(REQUIREMENT) Lines below starting with the line with "match loadToken c l t with" and going on through the line with "number of bytes" must be output exactly; the rest of the records must be left out.

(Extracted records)
-- ==== Sys2Proof/Tests/Slice0.lean ====
section
/-! SUPPORT. The model's own tests: expected results from spec/95_test_vectors.md and the worked examples of the rules;
and, for every statement with hypotheses, a state and operands that meet them. -/

namespace Sys2Proof.Tests

open Sys2Proof.Machine Sys2Proof.Claims

/-! ## Ill-formed terms are refused -/

theorem test_wf_refuses_wide_address :
    Instr.wf Config.hwDefault (.load (2 ^ 64)) = false ∧ Instr.wf Config.hwDefault (.load (2 ^ 64 - 1)) = true := by
  decide

theorem test_config_wf_refuses :
    Config.hwDefault.wf = true ∧ Config.fbDefault.wf = true ∧ { Config.hwDefault with alignWidth := 3 }.wf = false ∧
    { Config.fbDefault with alignWidth := 16 }.wf = false ∧ { Config.hwDefault with deleted := 0x7F#8 }.wf = false ∧
    { Config.hwDefault with deleted := 0xFF#8 }.wf = false := by
  decide

/-! ## Decoding, words written out bit by bit from 30_encoding.md R65 and R68: RSV OPC IMM8 -/

theorem test_decode_load : decode 0b0000000100000000#16 0x1000 = .ok (.load 0x1000) := by rfl

theorem test_decode_match_byte : decode 0b0000001000010010#16 0 = .ok (.matchByte 0b00010010#8) := by rfl

theorem test_decode_match_empty : decode 0b0000001100000000#16 0 = .ok .matchEmpty := by rfl

theorem test_decode_match_eod : decode 0b0000010000000000#16 0 = .ok .matchEod := by rfl

theorem test_decode_match_full : decode 0b0000010100000000#16 0 = .ok .matchFull := by rfl

theorem test_decode_convert : decode 0b0000011000000000#16 0 = .ok .convert := by rfl

theorem test_decode_static_empty : decode 0b0000011100000000#16 0 = .ok .staticEmpty := by rfl

theorem test_decode_lowest : decode 0b0000100000000000#16 0 = .ok .lowest := by rfl

theorem test_decode_remove_lowest : decode 0b0000100100000000#16 0 = .ok .removeLowest := by rfl

theorem test_decode_any : decode 0b0000101000000000#16 0xFFFF = .ok .any := by rfl

/-- 95_test_vectors.md section 2.1, the illegal rows. -/
theorem test_decode_illegal :
    decode 0x0000#16 0 = .error (.noSuchOpcode 0#4) ∧ decode 0x0101#16 0 = .error (.strayImmediate 1#8) ∧
    decode 0x0301#16 0 = .error (.strayImmediate 1#8) ∧ decode 0x09FF#16 0 = .error (.strayImmediate 0xFF#8) ∧
    decode 0x0B00#16 0 = .error (.noSuchOpcode 0xB#4) ∧ decode 0x0F00#16 0 = .error (.noSuchOpcode 0xF#4) ∧
    decode 0x1100#16 0 = .error (.reservedBits 1#4) ∧ decode 0x8212#16 0 = .error (.reservedBits 8#4) := by
  refine ⟨rfl, rfl, rfl, rfl, rfl, rfl, rfl, rfl⟩

/-- 30_encoding.md R74, the worked examples. -/
theorem test_encode_examples :
    encode (.matchByte 0x12#8) = (0x0212#16, 0) ∧ encode (.matchByte emptyByte) = (0x02FF#16, 0) ∧
    encode (.load 0x1000) = (0x0100#16, 0x1000) ∧ encode .any = (0x0A00#16, 0) := by
  decide

/-! ## Parameters -/

/-- 00_scope.md R8 and W8: BITMASK_MASK of HW, of FB and of FB with WORD_BYTES = 4; LANE_BITS. -/
theorem test_bitmask_mask :
    Config.hwDefault.bitmaskMask = 0x80808080808080808080808080808080#128 ∧
    Config.fbDefault.bitmaskMask = 0xFF#128 ∧
    { Config.fbDefault with variant := .fb .four }.bitmaskMask = 0xF#128 ∧
    Config.hwDefault.laneBits = 4 ∧ Config.fbDefault.laneBits = 3 := by
  decide

/-! ## The assembler -/

/-- 30_encoding.md R73 to R77. -/
theorem test_assemble_lines :
    assembleLine Config.hwDefault ['L', 'O', 'A', 'D', ' ', '0', 'x', '1', '0', '0', '0', ' ', ';', 'g'] =
      .ok [(0x0100#16, 0x1000)] ∧
    assembleLine Config.hwDefault
        ['M', 'A', 'T', 'C', 'H', '_', 'B', 'Y', 'T', 'E', ' ', 'E', 'M', 'P', 'T', 'Y'] = .ok [(0x02FF#16, 0)] ∧
    assembleLine Config.hwDefault ['M', 'A', 'T', 'C', 'H', '_', 'D', 'E', 'L', 'E', 'T', 'E', 'D'] =
      .ok [(0x0280#16, 0)] ∧
    assembleLine Config.hwDefault ['N', 'E', 'X', 'T'] = .ok [(0x0800#16, 0), (0x0900#16, 0)] := by
  refine ⟨rfl, rfl, rfl, rfl⟩
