-- ==== Sys2Proof/Machine/Image.lean ====
section
/-! DEFINITION. Construction: the image loader (70_reset_and_hazards.md R400) and the machine it
constructs (R401). A text is a list of characters. -/

namespace Sys2Proof.Machine

/-- Why no machine is constructed (60_exceptions.md R377, R400). -/
inductive MalformedImage where
  | notHex
  | byteTooLarge (value : Nat)
  | markerBeyondCapacity (value : Nat)
  | byteBeyondCapacity (addr : Nat)
  deriving DecidableEq, Repr

/-- A character that separates tokens (R400; PRESUMED, log 14). -/
def isSpace (c : Char) : Bool :=
  c == ' ' || c == '\t' || c == '\n' || c == '\r'

/-- The tokens of a text, `cur` being the reversed characters of the token being read (R400). -/
def splitTokens (cur : List Char) : List Char → List (List Char)
  | [] => if cur.isEmpty then [] else [cur.reverse]
  | c :: rest =>
    if isSpace c then
      if cur.isEmpty then splitTokens [] rest else cur.reverse :: splitTokens [] rest
    else splitTokens (c :: cur) rest

/-- The value of a hexadecimal digit, upper or lower case (R400). -/
def hexDigit (c : Char) : Option Nat :=
  let n := c.toNat
  if 48 ≤ n ∧ n ≤ 57 then some (n - 48)
  else if 65 ≤ n ∧ n ≤ 70 then some (n - 55)
  else if 97 ≤ n ∧ n ≤ 102 then some (n - 87)
  else none

/-- Read the rest of a hexadecimal number after `acc`. -/
def hexFrom (acc : Nat) : List Char → Option Nat
  | [] => some acc
  | c :: rest =>
    match hexDigit c with
    | some d => hexFrom (acc * 16 + d) rest
    | none => none

/-- The value of a token: at least one hexadecimal digit and nothing else, with no 0x (R400). -/
def hexValue (t : List Char) : Option Nat := if t.isEmpty then none else hexFrom 0 t

/-- The loader's state: memory, the fill point, the size a marker has set (R400). -/
structure Loader where
  mem : List Host.Cell
  fill : Nat
  size : Option Nat
  deriving DecidableEq, Repr

/-- One token: a marker, by AT_MARKER, or a byte at the fill point (R400). -/
def loadToken (c : Config) (l : Loader) (t : List Char) : Except MalformedImage Loader :=
  match t with
  | '@' :: digits =>
    match hexValue digits with
    | none => .error .notHex
    | some v =>
      if c.memCapacity < v then .error (.markerBeyondCapacity v)
      else
        match c.atMarker with
        | .setSize => .ok { l with size := some v }
        | .setAddress => .ok { l with fill := v }
  | _ =>
    match hexValue t with
    | none => .error .notHex
    | some b =>
      if 0xFF < b then .error (.byteTooLarge b)
      else if c.memCapacity ≤ l.fill then .error (.byteBeyondCapacity l.fill)
      else .ok { l with mem := memPutByte l.mem l.fill (BitVec.ofNat 8 b), fill := l.fill + 1 }

/-- All tokens in order (R400). -/
def loadTokens (c : Config) (l : Loader) : List (List Char) → Except MalformedImage Loader
  | [] => .ok l
  | t :: rest =>
    match loadToken c l t with
    | .ok l' => loadTokens c l' rest
    | .error e => .error e

/-- `load(text)` (R400): memory starts all 0; without a marker the size is the number of bytes
loaded, the fill point. A size of 2^32, possible only with a capacity of 2^32, does not fit R38's 32 bits: it is
held as 0 (DESIGN CHOICE, log 20). -/
def loadImage (c : Config) (text : List Char) : Except MalformedImage (List Host.Cell × Word) :=
  match loadTokens c ⟨[], 0, none⟩ (splitTokens [] text) with
  | .ok l => .ok (l.mem, BitVec.ofNat 32 (l.size.getD l.fill))
  | .error e => .error e

/-- Construction: the machine at the start of cycle 1, or none when the image is malformed (R401,
R377). -/
def construct (c : Config) (text : List Char) : Except MalformedImage State :=
  match loadImage c text with
  | .ok (m, size) => .ok (State.init c m size)
  | .error e => .error e

end Sys2Proof.Machine
end

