-- ==== Sys2Proof/Certificates/Slice0/Obligations.lean ====
section
/-! DEFINITION. The statements for the provers. "EX of i" and the like is `exec i (s.inPhase .ex)`:
the instruction presented by that stage (log 4). A conclusion `= .next { s.inPhase p with … }` gives
the whole state, so everything it does not name is unchanged. -/

open Sys2Proof Sys2Proof.Machine

/-! ## Encoding -/

/-- R83 to R92: decoding the encoding of an encodable instruction gives it back, from its word and
from its four bytes in memory order. -/
def Obligations.DecodeEncodeRoundTrip : Prop :=
  ∀ (h : Word) (i : Instr) (rest : List Byte), i.encodable h = true →
    decodeWord h (encode h i) = i ∧
    decodeBytes h (wordBytes (encode h i) ++ rest) = .ok (i, rest)

/-- R80, R92: every word decodes to an encodable instruction whose encoding is that word, so no bit
of a word is lost. -/
def Obligations.EncodeDecodeRoundTrip : Prop :=
  ∀ h w : Word, (decodeWord h w).encodable h = true ∧ encode h (decodeWord h w) = w

/-- R86 to R92 against spec/opcode_table.json: the decoder gives the kind of the table's row, never
NOP (R93), and no two rows match one word. -/
def Obligations.DecodeFollowsOpcodeTable : Prop :=
  (∀ h w : Word, (decodeWord h w).kind = tableKind h w ∧ (decodeWord h w).kind ≠ .NOP) ∧
  opcodeTable.Pairwise (fun r q => ∀ w : Word, ¬(w &&& r.mask = r.pattern ∧ w &&& q.mask = q.pattern))

/-- R85 (decision D18): which fields of the record are filled, from which bits, and that every
other is 0. The `imm` of a shift by an immediate is log 11's reading. -/
def Obligations.RecordFieldsFollowFormat : Prop :=
  ∀ h w : Word,
    let d := (decodeWord h w).record w
    let k := d.kind
    let aluReg := [Kind.ADD, .SUB, .SLL, .SLT, .SLTU, .XOR, .SRL, .SRA, .OR, .AND].contains k
    d.opcode = w.extractLsb' 0 7 ∧ d.funct3 = w.extractLsb' 12 3 ∧ d.funct7 = w.extractLsb' 25 7 ∧
    d.rd = (if k.isLoad || k.isJump || k.isAlu then w.extractLsb' 7 5 else 0) ∧
    d.rs1 = (if [Kind.LUI, .AUIPC, .JAL, .HALT, .ILLEGAL].contains k then 0
      else w.extractLsb' 15 5) ∧
    d.rs2 = (if k.isBranch || k.isStore || aluReg then w.extractLsb' 20 5 else 0) ∧
    d.shamt = (if [Kind.SLLI, .SRLI, .SRAI].contains k then w.extractLsb' 20 5 else 0) ∧
    d.imm = (if aluReg || [Kind.HALT, .ILLEGAL].contains k then 0
      else if k.isBranch then
        (w.extractLsb' 31 1 ++ w.extractLsb' 7 1 ++ w.extractLsb' 25 6 ++ w.extractLsb' 8 4 ++
          0#1).signExtend 32
      else if k.isStore then (w.extractLsb' 25 7 ++ w.extractLsb' 7 5).signExtend 32
      else if [Kind.LUI, .AUIPC].contains k then w.extractLsb' 12 20 ++ 0#12
      else if k = .JAL then
        (w.extractLsb' 31 1 ++ w.extractLsb' 12 8 ++ w.extractLsb' 20 1 ++ w.extractLsb' 21 10 ++
          0#1).signExtend 32
      else (w.extractLsb' 20 12).signExtend 32)

/-- Words the spec's own text gives: R96 (0x00100513), R124 (0x123452B7), R91 (HALT_WORD) and R92
(the all-zero word, FENCE, ECALL). -/
def Obligations.SpecWordsDecode : Prop :=
  let h := 0x0FF00513#32
  decodeBytes h [0x13#8, 0x05#8, 0x10#8, 0x00#8] = .ok (.addi 10#5 0#5 1#32, []) ∧
  decodeWord h 0x123452B7#32 = .lui 5#5 0x12345000#32 ∧
  decodeWord h 0x0FF00513#32 = .halt ∧
  decodeWord 0#32 0x0FF00513#32 = .addi 10#5 0#5 255#32 ∧
  decodeWord h 0x00000013#32 = .addi 0#5 0#5 0#32 ∧
  decodeWord h 0#32 = .illegal 0#32 ∧
  decodeWord h 0x0000000F#32 = .illegal 0x0000000F#32 ∧
  decodeWord h 0x00000073#32 = .illegal 0x00000073#32

/-! ## Registers -/

/-- R22: x[0] reads as 0 in every state and a write to it has no effect; a write to any other
register is read back and leaves the others alone. -/
def Obligations.ZeroRegisterIsHardwired : Prop :=
  ∀ (s : State) (r q : RegIdx) (v : Word),
    s.readReg 0 = 0 ∧ s.writeReg 0 v = s ∧
    (r ≠ 0 → (s.writeReg r v).readReg r = v) ∧
    (q ≠ r → (s.writeReg r v).readReg q = s.readReg q) ∧
    s.writeReg r v = { s with regs := (s.writeReg r v).regs }

/-! ## The ALU class -/

/-- R135, R136, R140, R143, R144: the encoding of each, and what EX computes and leaves. -/
def Obligations.RegisterArithmeticResults : Prop :=
  ∀ (h : Word) (rd rs1 rs2 : RegIdx) (s : State),
    let A := s.pipe.curEx.a
    let B := s.pipe.curEx.b
    ∀ p ∈ [(Instr.add rd rs1 rs2, 0x00#7, 0#3, A + B),
        (.sub rd rs1 rs2, 0x20#7, 0#3, A - B),
        (.xor rd rs1 rs2, 0x00#7, 4#3, A ^^^ B),
        (.or rd rs1 rs2, 0x00#7, 6#3, A ||| B),
        (.and rd rs1 rs2, 0x00#7, 7#3, A &&& B)],
      let w : Word := p.2.1 ++ rs2 ++ rs1 ++ p.2.2.1 ++ rd ++ 0x33#7
      (w ≠ h → decodeWord h w = p.1) ∧
      exec p.1 (s.inPhase .ex) = .next { s.inPhase .ex with
        pipe.exMem := { s.pipe.curEx with out := p.2.2.2 }
        fw := s.fw.publishEx rd p.2.2.2 }

/-- R137, R141, R142 with R120's shift amount, the low five bits of B (decision D21). -/
def Obligations.RegisterShiftResults : Prop :=
  ∀ (h : Word) (rd rs1 rs2 : RegIdx) (s : State),
    let A := s.pipe.curEx.a
    let n := s.pipe.curEx.b.toNat % 32
    ∀ p ∈ [(Instr.sll rd rs1 rs2, 0x00#7, 1#3, A <<< n),
        (.srl rd rs1 rs2, 0x00#7, 5#3, A >>> n),
        (.sra rd rs1 rs2, 0x20#7, 5#3, A.sshiftRight n)],
      let w : Word := p.2.1 ++ rs2 ++ rs1 ++ p.2.2.1 ++ rd ++ 0x33#7
      (w ≠ h → decodeWord h w = p.1) ∧
      exec p.1 (s.inPhase .ex) = .next { s.inPhase .ex with
        pipe.exMem := { s.pipe.curEx with out := p.2.2.2 }
        fw := s.fw.publishEx rd p.2.2.2 }

/-- R126, R129, R130, R131 with the sign-extended immediate, and R132, R133, R134 with the 5-bit
shift amount: the encoding of each, and what EX computes and leaves. -/
def Obligations.ImmediateArithmeticResults : Prop :=
  ∀ (h : Word) (rd rs1 : RegIdx) (j : BitVec 12) (shamt : BitVec 5) (s : State),
    let imm : Word := j.signExtend 32
    let A := s.pipe.curEx.a
    let wi : BitVec 3 → Word := fun f => j ++ rs1 ++ f ++ rd ++ 0x13#7
    let ws : BitVec 7 → BitVec 3 → Word := fun g f => g ++ shamt ++ rs1 ++ f ++ rd ++ 0x13#7
    ∀ p ∈ [(Instr.addi rd rs1 imm, wi 0#3, A + imm),
        (.xori rd rs1 imm, wi 4#3, A ^^^ imm),
        (.ori rd rs1 imm, wi 6#3, A ||| imm),
        (.andi rd rs1 imm, wi 7#3, A &&& imm),
        (.slli rd rs1 shamt, ws 0x00#7 1#3, A <<< shamt.toNat),
        (.srli rd rs1 shamt, ws 0x00#7 5#3, A >>> shamt.toNat),
        (.srai rd rs1 shamt, ws 0x20#7 5#3, A.sshiftRight shamt.toNat)],
      (p.2.1 ≠ h → decodeWord h p.2.1 = p.1) ∧
      exec p.1 (s.inPhase .ex) = .next { s.inPhase .ex with
        pipe.exMem := { s.pipe.curEx with out := p.2.2 }
        fw := s.fw.publishEx rd p.2.2 }

/-- R127, R128, R138, R139: the comparisons; the signed ones are the sign of the wrapped difference
or the true comparison, as SIGNED_CMP says (R122, decision D3). -/
def Obligations.ComparisonResults : Prop :=
  ∀ (h : Word) (rd rs1 rs2 : RegIdx) (j : BitVec 12) (s : State),
    let imm : Word := j.signExtend 32
    let A := s.pipe.curEx.a
    let B := s.pipe.curEx.b
    let less : Word → Word → Bool := fun a b =>
      if s.cfg.signedCmp = .trueSigned then decide (a.toInt < b.toInt) else (a - b).msb
    let wi : BitVec 3 → Word := fun f => j ++ rs1 ++ f ++ rd ++ 0x13#7
    let wr : BitVec 3 → Word := fun f => 0x00#7 ++ rs2 ++ rs1 ++ f ++ rd ++ 0x33#7
    ∀ p ∈ [(Instr.slti rd rs1 imm, wi 2#3, less A imm),
        (.sltiu rd rs1 imm, wi 3#3, decide (A.toNat < imm.toNat)),
        (.slt rd rs1 rs2, wr 2#3, less A B),
        (.sltu rd rs1 rs2, wr 3#3, decide (A.toNat < B.toNat))],
      let out : Word := if p.2.2 then 1#32 else 0#32
      (p.2.1 ≠ h → decodeWord h p.2.1 = p.1) ∧
      exec p.1 (s.inPhase .ex) = .next { s.inPhase .ex with
        pipe.exMem := { s.pipe.curEx with out := out }
        fw := s.fw.publishEx rd out }

/-- R124, R125: LUI gives the immediate, AUIPC the instruction's own fetch address plus it. -/
def Obligations.UpperImmediateResults : Prop :=
  ∀ (h : Word) (rd : RegIdx) (j : BitVec 20) (s : State),
    let imm : Word := j ++ 0#12
    ∀ p ∈ [(Instr.lui rd imm, 0x37#7, imm),
        (.auipc rd imm, 0x17#7, s.pipe.curEx.pc + imm)],
      let w : Word := j ++ rd ++ p.2.1
      (w ≠ h → decodeWord h w = p.1) ∧
      exec p.1 (s.inPhase .ex) = .next { s.inPhase .ex with
        pipe.exMem := { s.pipe.curEx with out := p.2.2 }
        fw := s.fw.publishEx rd p.2.2 }

/-- R123: how every ALU-class instruction passes through ID, EX, MEM and WB, for every rd, 0
included: then nothing is published, written or waited for. -/
def Obligations.AluClassPassage : Prop :=
  ∀ (i : Instr) (s : State), i.kind.isAlu = true →
    let d := i.record s.pipe.curId.word
    exec i (s.inPhase .id) = .next { s.inPhase .id with
      pipe.idEx :=
        { s.pipe.curId with inst := d, a := s.operand d.rs1, b := s.operand d.rs2, out := 0 } } ∧
    s.operand 0 = 0 ∧
    (∃ out, exec i (s.inPhase .ex) = .next { s.inPhase .ex with
      pipe.exMem := { s.pipe.curEx with out := out }
      fw := s.fw.publishEx d.rd out }) ∧
    exec i (s.inPhase .mem) = .next { s.inPhase .mem with pipe.memWb := s.pipe.curMem } ∧
    exec i (s.inPhase .wb) = .next ((s.inPhase .wb).writeReg d.rd s.pipe.curWb.out) ∧
    (d.rd = 0 → (∀ v, s.fw.publishEx d.rd v = s.fw) ∧
      (∀ v, (s.inPhase .wb).writeReg d.rd v = s.inPhase .wb) ∧
      ∀ (c : Decoded) (l : Latch), l.inst = d → hazardMatch c l = false)

/-- R121, R122 (decision D3): equality and the unsigned comparison are exact; the sign of the
wrapped difference is the true signed comparison exactly when the subtraction does not overflow. R122's gloss
`|signed(a) - signed(b)| ≥ 2^31` says otherwise at a difference of exactly -2^31: taking its word "overflows"
there is log 15 (DEDUCED). -/
def Obligations.SignOfDifferenceAndOverflow : Prop :=
  ∀ a b : Word,
    (aluEq a b = true ↔ a = b) ∧ (ltu a b = true ↔ a.toNat < b.toNat) ∧
    (lts .trueSigned a b = true ↔ a.toInt < b.toInt) ∧
    (lts .signOfDifference a b = lts .trueSigned a b ↔
      -(2 ^ 31) ≤ a.toInt - b.toInt ∧ a.toInt - b.toInt < 2 ^ 31)

/-! ## Control transfers -/

/-- R163: JAL in every stage, and the management step's use of its signal. -/
def Obligations.JalInEveryStage : Prop :=
  ∀ (h : Word) (rd : RegIdx) (j : BitVec 20) (s : State),
    let imm : Word := (j ++ 0#1).signExtend 32
    let w : Word := j.extractLsb' 19 1 ++ j.extractLsb' 0 10 ++ j.extractLsb' 10 1 ++
      j.extractLsb' 11 8 ++ rd ++ 0x6F#7
    let target := s.pipe.curId.pc + imm
    let link := s.pipe.curEx.pc + 4#32
    (w ≠ h → decodeWord h w = .jal rd imm) ∧
    exec (.jal rd imm) (s.inPhase .id) = .next { s.inPhase .id with
      pipe.idEx := { s.pipe.curId with
        inst := (Instr.jal rd imm).record s.pipe.curId.word, a := 0, b := 0, out := 0 }
      wires.idJump := some target } ∧
    (∀ t : State, t.wires.idJump = some target → redirectFetch t =
      { t with pc := target, pipe.ifId := Latch.empty, win.valid := false }) ∧
    exec (.jal rd imm) (s.inPhase .ex) = .next { s.inPhase .ex with
      pipe.exMem := { s.pipe.curEx with out := link }
      fw := s.fw.publishEx rd link } ∧
    exec (.jal rd imm) (s.inPhase .mem) = .next { s.inPhase .mem with pipe.memWb := s.pipe.curMem } ∧
    exec (.jal rd imm) (s.inPhase .wb) = .next ((s.inPhase .wb).writeReg rd s.pipe.curWb.out) ∧
    (s.fw.publishEx 0 link = s.fw ∧ s.writeReg 0 s.pipe.curWb.out = s)

/-- R164: JALR in every stage; the target is formed from the operand read in this decode, with bit
0 cleared (general knowledge). -/
def Obligations.JalrInEveryStage : Prop :=
  ∀ (h : Word) (rd rs1 : RegIdx) (j : BitVec 12) (s : State),
    let imm : Word := j.signExtend 32
    let w : Word := j ++ rs1 ++ 0#3 ++ rd ++ 0x67#7
    let link := s.pipe.curEx.pc + 4#32
    (w ≠ h → decodeWord h w = .jalr rd rs1 imm) ∧
    exec (.jalr rd rs1 imm) (s.inPhase .id) = .next { s.inPhase .id with
      pipe.idEx := { s.pipe.curId with
        inst := (Instr.jalr rd rs1 imm).record s.pipe.curId.word
        a := s.operand rs1, b := 0, out := 0 }
      wires.idJump := some ((s.operand rs1 + imm) &&& 0xFFFFFFFE#32) } ∧
    exec (.jalr rd rs1 imm) (s.inPhase .ex) = .next { s.inPhase .ex with
      pipe.exMem := { s.pipe.curEx with out := link }
      fw := s.fw.publishEx rd link } ∧
    exec (.jalr rd rs1 imm) (s.inPhase .mem) =
      .next { s.inPhase .mem with pipe.memWb := s.pipe.curMem } ∧
    exec (.jalr rd rs1 imm) (s.inPhase .wb) =
      .next ((s.inPhase .wb).writeReg rd s.pipe.curWb.out)

/-- R166, R167, R170, R171: the encoding and condition of the branches that compare for equality or
unsigned, and what EX resolves for a predicted branch. -/
def Obligations.ExactBranchConditions : Prop :=
  ∀ (h : Word) (rs1 rs2 : RegIdx) (j : BitVec 12) (s : State),
    let imm : Word := (j ++ 0#1).signExtend 32
    let A := s.pipe.curEx.a
    let B := s.pipe.curEx.b
    ∀ p ∈ [(Instr.beq rs1 rs2 imm, 0#3, decide (A = B)),
        (.bne rs1 rs2 imm, 1#3, decide (A ≠ B)),
        (.bltu rs1 rs2 imm, 6#3, decide (A.toNat < B.toNat)),
        (.bgeu rs1 rs2 imm, 7#3, decide (B.toNat ≤ A.toNat))],
      let w : Word := j.extractLsb' 11 1 ++ j.extractLsb' 4 6 ++ rs2 ++ rs1 ++ p.2.1 ++
        j.extractLsb' 0 4 ++ j.extractLsb' 10 1 ++ 0x63#7
      (w ≠ h → decodeWord h w = p.1) ∧
      (s.pred.pValid = true → exec p.1 (s.inPhase .ex) = .next { s.inPhase .ex with
        pipe.exMem := { s.pipe.curEx with out := if p.2.2 then 1#32 else 0#32 }
        wires.exBranch := some (p.2.2, s.pipe.curEx.pc + if p.2.2 then imm else 4#32) })

/-- R168, R169: the same of the branches that compare signed, by SIGNED_CMP (R122, decision D3). -/
def Obligations.SignedBranchConditions : Prop :=
  ∀ (h : Word) (rs1 rs2 : RegIdx) (j : BitVec 12) (s : State),
    let imm : Word := (j ++ 0#1).signExtend 32
    let A := s.pipe.curEx.a
    let B := s.pipe.curEx.b
    let less : Bool :=
      if s.cfg.signedCmp = .trueSigned then decide (A.toInt < B.toInt) else (A - B).msb
    ∀ p ∈ [(Instr.blt rs1 rs2 imm, 4#3, less), (.bge rs1 rs2 imm, 5#3, !less)],
      let w : Word := j.extractLsb' 11 1 ++ j.extractLsb' 4 6 ++ rs2 ++ rs1 ++ p.2.1 ++
        j.extractLsb' 0 4 ++ j.extractLsb' 10 1 ++ 0x63#7
      (w ≠ h → decodeWord h w = p.1) ∧
      (s.pred.pValid = true → exec p.1 (s.inPhase .ex) = .next { s.inPhase .ex with
        pipe.exMem := { s.pipe.curEx with out := if p.2.2 then 1#32 else 0#32 }
        wires.exBranch := some (p.2.2, s.pipe.curEx.pc + if p.2.2 then imm else 4#32) })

(EXERCISE SOLUTION)
    match loadToken c l t with
    | .ok l' => loadTokens c l' rest
    | .error e => .error e

/-- `load(text)` (R400): memory starts all 0; without a marker the size is the number of bytes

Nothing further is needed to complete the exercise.